Another thought occurred to me about John Hick’s pluralism hypothesis: that it risks introducing a moralistic distortion into religion. Since, for Hick, religion is primarily a practical rather than a cognitive enterprise (because the Real in itself eludes our cognitive abilities), the criteria by which he judges religion are primarily moral ones. Religions are vehicles for moving from self-centeredness to Reality-centeredness, where that largely means being more compassionate, etc.
But Christianity, at least, isn’t primarily about “being moral.” It’s primarily about a loving, personal God that longs to be in relationship with his creation. Because human sin disrupts that relationship, morality has a role, but it’s a subordinate one (and, in itself, insufficient for restoring the divine-human relationship). The primary story is that of God’s self-bestowal on creation–in creating all that is and calling it good, in the calling of the patriarchs, in the liberation of Israel, and in the conjoining of the divine and the creaturely in Jesus–not human efforts to be more moral.

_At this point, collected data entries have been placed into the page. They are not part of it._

-- ==== Sys2Proof/Machine/Icu.lean ====
section
/-! DEFINITION. The interrupt controller's delivery (R431 to R440) and the recorder's write-back, holds and clear
(R443, R444, R448). -/

namespace Sys2Proof.Machine

open Sys2Proof

/-! ### Shared operations -/

/-- A lane's ICU, changed. -/
def State.mapIcu (s : State) (l : Lane) (f : Icu → Icu) : State := { s with icu := s.icu.set l (f (s.icu.get l)) }

/-- A slot of a lane's ICU, changed. -/
def State.mapSlot (s : State) (l : Lane) (k : Nat) (f : IcuSlot → IcuSlot) : State :=
  s.mapIcu l fun i => i.setSlot k (f (i.slot k))

/-- The target that a requester's core is (R431). -/
def coreOf : Path → Option Nat
  | .mgmt => some 0
  | .app0 => some 1
  | .app1 => some 2
  | _ => none

/-- Eight fabric cycles in ns (R436). -/
def lateNs : Nat := 26

/-- May target `t` still claim a slot in the window of R436 or R437? -/
def State.icuLate (s : State) (l : Lane) (t k : Nat) : Bool :=
  (s.icu.get l).window.any fun w => w.1 == k && w.2.1 == t && decide (s.up ≤ w.2.2)

/-- The slots that a target may claim: slot, state, whether in a window. -/
def State.icuOffers (s : State) (l : Lane) (t : Nat) : List (Nat × IcuSlot × Bool) :=
  (s.icu.get l).slots.filterMap fun x =>
    if s.icuDeliverable l t x.1 x.2 then some (x.1, x.2, false)
    else if x.2.pend && !x.2.insvc && s.icuLate l t x.1 then some (x.1, x.2, true) else none

/-- The offer of highest PRIO, ties to the lower slot. -/
def bestOffer : List (Nat × IcuSlot × Bool) → Option (Nat × IcuSlot × Bool)
  | [] => none
  | x :: l =>
    match bestOffer l with
    | none => some x
    | some y => if y.2.1.prio ≤ x.2.1.prio then some x else some y

/-- Windows open for slots that were deliverable to `t` before a write and are not after it. -/
def State.icuWindow (old s : State) (l : Lane) : State :=
  let lost := (old.icu.get l).slots.filterMap fun x =>
    let t := x.2.now
    if old.icuDeliverable l t x.1 x.2 && !s.icuDeliverable l t x.1 ((s.icu.get l).slot x.1) then some (x.1, t, s.up + lateNs)
    else none
  s.mapIcu l fun i => { i with window := i.window.filter (fun w => decide (s.up ≤ w.2.2)) ++ lost }

/-! ### Claim and service (R431) -/

/-- A read of ICU_Tt_CLAIM: the best slot goes into service; another requester than the target's core reads 0. -/
def icuClaim (s : State) (r : Req) (t : Nat) : Nat × State :=
  let l := r.lane
  if coreOf r.path ≠ some t then (0, s)
  else match bestOffer (s.icuOffers l t) with
    | none => (0, s)
    | some (k, x, late) =>
      let hold := x.legacy && s.get l (F.ICU_HOLD_g_HOLD_US (k / 16)) != 0
      let s := s.mapSlot l k fun x => { x with
        pend := false, count := 0, timed := false, insvc := true, server := t, moved := false, rerouted := x.moved }
      let s := s.mapIcu l fun i => { i with
        deliv := (i.deliv + 1) % 2 ^ 16, window := i.window.filter fun w => w.1 != k
        holding := if hold then (k / 16, s.up) :: i.holding.filter (·.1 != k / 16) else i.holding }
      let info := b2n x.moved * 2 ^ 31 + b2n late * 2 ^ 30 + k
      (x.count * 2 ^ 24 + x.last * 2 ^ 8 + k, s.wr l Pg.ICU (0x10C + 0x10 * t) (BitVec.ofNat 32 info))

def execIcuClaim (r : Req) (t : Nat) (s : State) : Out := s.readBy r Pg.ICU (0x100 + t % 4 * 16) (icuClaim s r (t % 4))

/-- A write of ICU_Tt_EOI: the service of the slot ends. -/
def icuEoi (s : State) (r : Req) (t : Nat) (v : Word) : Nat × State :=
  let k := getBits v 7 0
  let x := (s.icu.get r.lane).slot k
  s.access r Pg.ICU (0x104 + 0x10 * t) [(.value, !x.insvc || x.server != t)] fun s =>
    (s.mapSlot r.lane k fun x => { x with insvc := false }).icuRouse r.lane

def execIcuEoi (r : Req) (t k : Nat) (s : State) : Out := s.answered (icuEoi s r (t % 4) (BitVec.ofNat 32 (k % 256)))

/-! ### Moderation, hold-offs, rerouting (R432, R433, R438) -/

/-- TIME_US has passed since the first raising. -/
def icuModTimeout (s : State) (l : Lane) (k : Nat) : State :=
  let x := (s.icu.get l).slot k
  if x.pend && x.timeUs != 0 then
    ((s.runTo (x.firstAt + 1000 * x.timeUs)).mapSlot l k fun x => { x with timed := true }).icuRouse l
  else s

def execIcuModTimeout (l : Lane) (k : Nat) (s : State) : Out := s.fin (icuModTimeout s l (k % 256))

/-- HOLD_US has passed since the delivery that began a group's hold-off. -/
def icuHoldoffEnd (s : State) (l : Lane) (g : Nat) : State :=
  match (s.icu.get l).holding.find? (·.1 == g) with
  | none => s
  | some x =>
    let s := s.runTo (x.2 + 1000 * s.get l (F.ICU_HOLD_g_HOLD_US g))
    (s.mapIcu l fun i => { i with holding := i.holding.filter (·.1 != g) }).icuRouse l

def execIcuHoldoffEnd (l : Lane) (g : Nat) (s : State) : Out := s.fin (icuHoldoffEnd s l (g % 16))

/-- A pending slot that stands at target 3 is handed to the exporter, unless each of its raisings has been exported. -/
def State.icuToExport (s : State) (l : Lane) (k : Nat) : State :=
  let x := (s.icu.get l).slot k
  let s := s.mapSlot l k fun x => { x with pend := false, count := 0, timed := false, moved := false, rerouted := x.moved }
  if x.xcopy then s
  else
    let y := s.exportFrom l (s.stamp ⟨[l], x.last, 0, [], false⟩)
    raiseAll raiseDepth y.1 y.2

/-- A slot has waited TO_US for a sleeping target: it moves to FB, once. -/
def icuReroute (s : State) (l : Lane) (k : Nat) : State :=
  let x := (s.icu.get l).slot k
  let t := x.target
  if x.moved || x.fb == t || x.waitAt.isNone then s
  else
    let s := s.runTo (x.waitAt.getD 0 + 1000 * s.get l F.ICU_REROUTE_TO_TO_US)
    let s := s.mapSlot l k fun x => { x with moved := true, rerouted := true, waitAt := none }
    let s := s.mapIcu l fun i => { i with reroutes := satInc 0xFFFF i.reroutes }
    let s := s.evL l 0x1601 0 [k, t, x.fb]
    if x.fb = 3 then s.icuToExport l k else s

def execIcuRerouteTimeout (l : Lane) (k : Nat) (s : State) : Out := s.fin (icuReroute s l (k % 256))

/-- A core enters its low-power wait; a WAKE slot that is deliverable to it wakes it at once. -/
def execIcuTargetSleep (l : Lane) (t : Nat) (s : State) : Out :=
  s.fin (if t < 3 then (s.mapIcu l fun i => { i with sleep := t :: i.sleep.filter (· != t) }).icuRouse l else s)

def execIcuTargetWake (l : Lane) (t : Nat) (s : State) : Out :=
  s.fin ((s.mapIcu l fun i => { i with sleep := i.sleep.filter (· != t) }).icuRouse l)

/-! ### The page (R435, R436, R437, R440) -/

/-- The buffered export entries go to the exporter once DIS[3] is 0. -/
def State.icuFlushExport (s : State) (l : Lane) : State :=
  let es := (s.icu.get l).expBuf
  let s := s.mapIcu l fun i => { i with expBuf := [] }
  let x := es.foldl (fun (x : State × List Raising) e =>
    let (s, f) := x.1.exportEntry e
    (s, x.2 ++ f)) (s, [])
  raiseAll raiseDepth x.1 x.2

/-- ICU_GDIS. -/
def icuGdisWrite (s : State) (r : Req) (v : Word) : Nat × State :=
  s.access r Pg.ICU 0x040 [] fun s =>
    let s' := s.put r.lane F.ICU_GDIS_DIS (getBits v 3 0)
    let s' := (State.icuWindow s s' r.lane).icuRouse r.lane
    if bitAt (getBits v 3 0) 3 then s' else s'.icuFlushExport r.lane

def execIcuGdisWrite (r : Req) (v : Word) (s : State) : Out := s.answered (icuGdisWrite s r v)

/-- ICU_MASKn. -/
def icuMaskWrite (s : State) (r : Req) (n : Nat) (v : Word) : Nat × State :=
  s.access r Pg.ICU (0x0E0 + 4 * n) [] fun s =>
    (State.icuWindow s (s.wr r.lane Pg.ICU (0x0E0 + 4 * n) v) r.lane).icuRouse r.lane

def execIcuMaskWrite (r : Req) (n : Nat) (v : Word) (s : State) : Out := s.answered (icuMaskWrite s r (n % 8) v)

/-- ICU_S_MATCH, ICU_S_CFG and ICU_S_MOD of the slot that ICU_SEL names. -/
def icuSlotWrite (s : State) (r : Req) (off : Nat) (v : Word) : Nat × State :=
  let l := r.lane
  let k := s.get l F.ICU_SEL_SLOT
  let cnt := getBits v 31 24
  let bad := off == 0x054 && (cnt == 0 || (decide (1 < cnt) && getBits v 15 0 == 0))
  s.access r Pg.ICU off [(.value, bad)] fun s =>
    let f (x : IcuSlot) : IcuSlot :=
      if off = 0x04C then { x with code := getBits v 31 16, mask := getBits v 15 0 }
      else if off = 0x050 then
        { x with
          en := getBits v 31 31 == 1, legacy := getBits v 30 30 == 1, wake := getBits v 29 29 == 1
          xcopy := getBits v 28 28 == 1, prio := getBits v 27 24, target := getBits v 23 22, fb := getBits v 21 20
          moved := x.moved && x.target == getBits v 23 22
          waitAt := if x.target = getBits v 23 22 then x.waitAt else none }
      else { x with
        cnt := cnt, timeUs := getBits v 15 0
        timed := x.timed && getBits v 15 0 != 0 && decide (x.firstAt + 1000 * getBits v 15 0 ≤ s.up) }
    (State.icuWindow s (s.mapSlot l k f) l).icuRouse l

/-- ICU_STAT, whose read clears RESTORED. -/
def icuStatRead (s : State) (l : Lane) : Nat × State := (s.icuStat l, s.mapIcu l fun i => { i with restored := false })

def execIcuStatRead (r : Req) (s : State) : Out := s.readBy r Pg.ICU 0x00C (icuStatRead s r.lane)

/-- ICU_UNMATCHED is returned and cleared. -/
def icuUnmatchedRead (s : State) (l : Lane) : Nat × State :=
  (s.icuUnmatched l, s.mapIcu l fun i => { i with unmatched := 0, lost := 0, lostLull := 0 })

def execIcuUnmatchedRead (r : Req) (s : State) : Out := s.readBy r Pg.ICU 0x05C (icuUnmatchedRead s r.lane)

/-- ICU_CTRL.SRESET: pending flags, counts, service, hold-offs and moderation timers are cleared (R438's table). -/
def State.icuSreset (s : State) (l : Lane) : State :=
  s.mapIcu l fun i => { i with
    holding := [], window := []
    slots := i.slots.map fun x => (x.1, { x.2 with
      pend := false, count := 0, insvc := false, server := 0, timed := false, moved := false, waitAt := none }) }

/-! ### The recorder (R443, R444, R448) -/

/-- REPEAT of the last record goes back to NV, at most once per 100 ms (R443). -/
def evrRepeatWriteback (s : State) : State :=
  if s.bo || !s.recorder.dirty then s else (s.runTo (s.recorder.backAt + 100000000)).repeatBack

def execEvrRepeatWriteback (s : State) : Out := s.fin (evrRepeatWriteback s)

/-- A hold ends. -/
def execEvrHoldEnd (s : State) : Out := s.fin s.recRelease

/-- EVR_CLEAR.CLEAR: the region is zeroed in 1,024 NV units from its top. -/
def evrClear (s : State) (r : Req) : Nat × State :=
  s.access r Pg.EVR 0x078
    [(.hw, s.nv.gone), (.presence, s.noPresence r), (.state, s.bo), (.busy, s.recorder.clearing.isSome)] fun s =>
      ({ s with recorder := { s.recorder with clearing := some s.recorder.index } } : State).nvWrite 0 0 (.wipe 3) 1023

def execEvrClear (r : Req) (s : State) : Out := s.answered (evrClear s r)

/-- The zeros of the clear still wait or are being written; a brown-out suspends them (R42). -/
def State.recWiping (s : State) : Bool := (s.nv.busy.toList ++ s.nv.queue).any fun u => u.body == .wipe 3 && u.off == 0

/-- The clear is complete: nothing is recorded, the buckets are full, record 0 names the index before. -/
def evrClearDone (s : State) : State :=
  match s.recorder.clearing with
  | none => s
  | some n =>
    if s.bo || s.recWiping then s
    else
      let s := { s with
        recorder := { s.recorder with
          index := 0, full := false, last := none, dirty := false, buckets := [], rest := Bucket.shared, clearing := none } }
      let e := s.stamp ⟨lanes, 0x1702, 0, leBytes 4 n, false⟩
      ((s.recWrite e).ev 0x1702 0 (leBytes 4 n)).recRelease

def execEvrClearDone (s : State) : Out := s.fin (evrClearDone s)

end Sys2Proof.Machine
end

Because Hick has prescinded from the particulars of the Christian story, though, he is left with little choice but to make the subordinate theme of morality central to religion. He’s hardly alone in this, since many people seem to think that the purpose of religion is to make people “good.” But, from a Christian perspective at least, that is really to miss the point–which is the overflowing love and grace of God. Ironically, then, Hick’s position ends up being more human-centered than Reality-centered, since the focus is on our moral self-improvement instead of on God.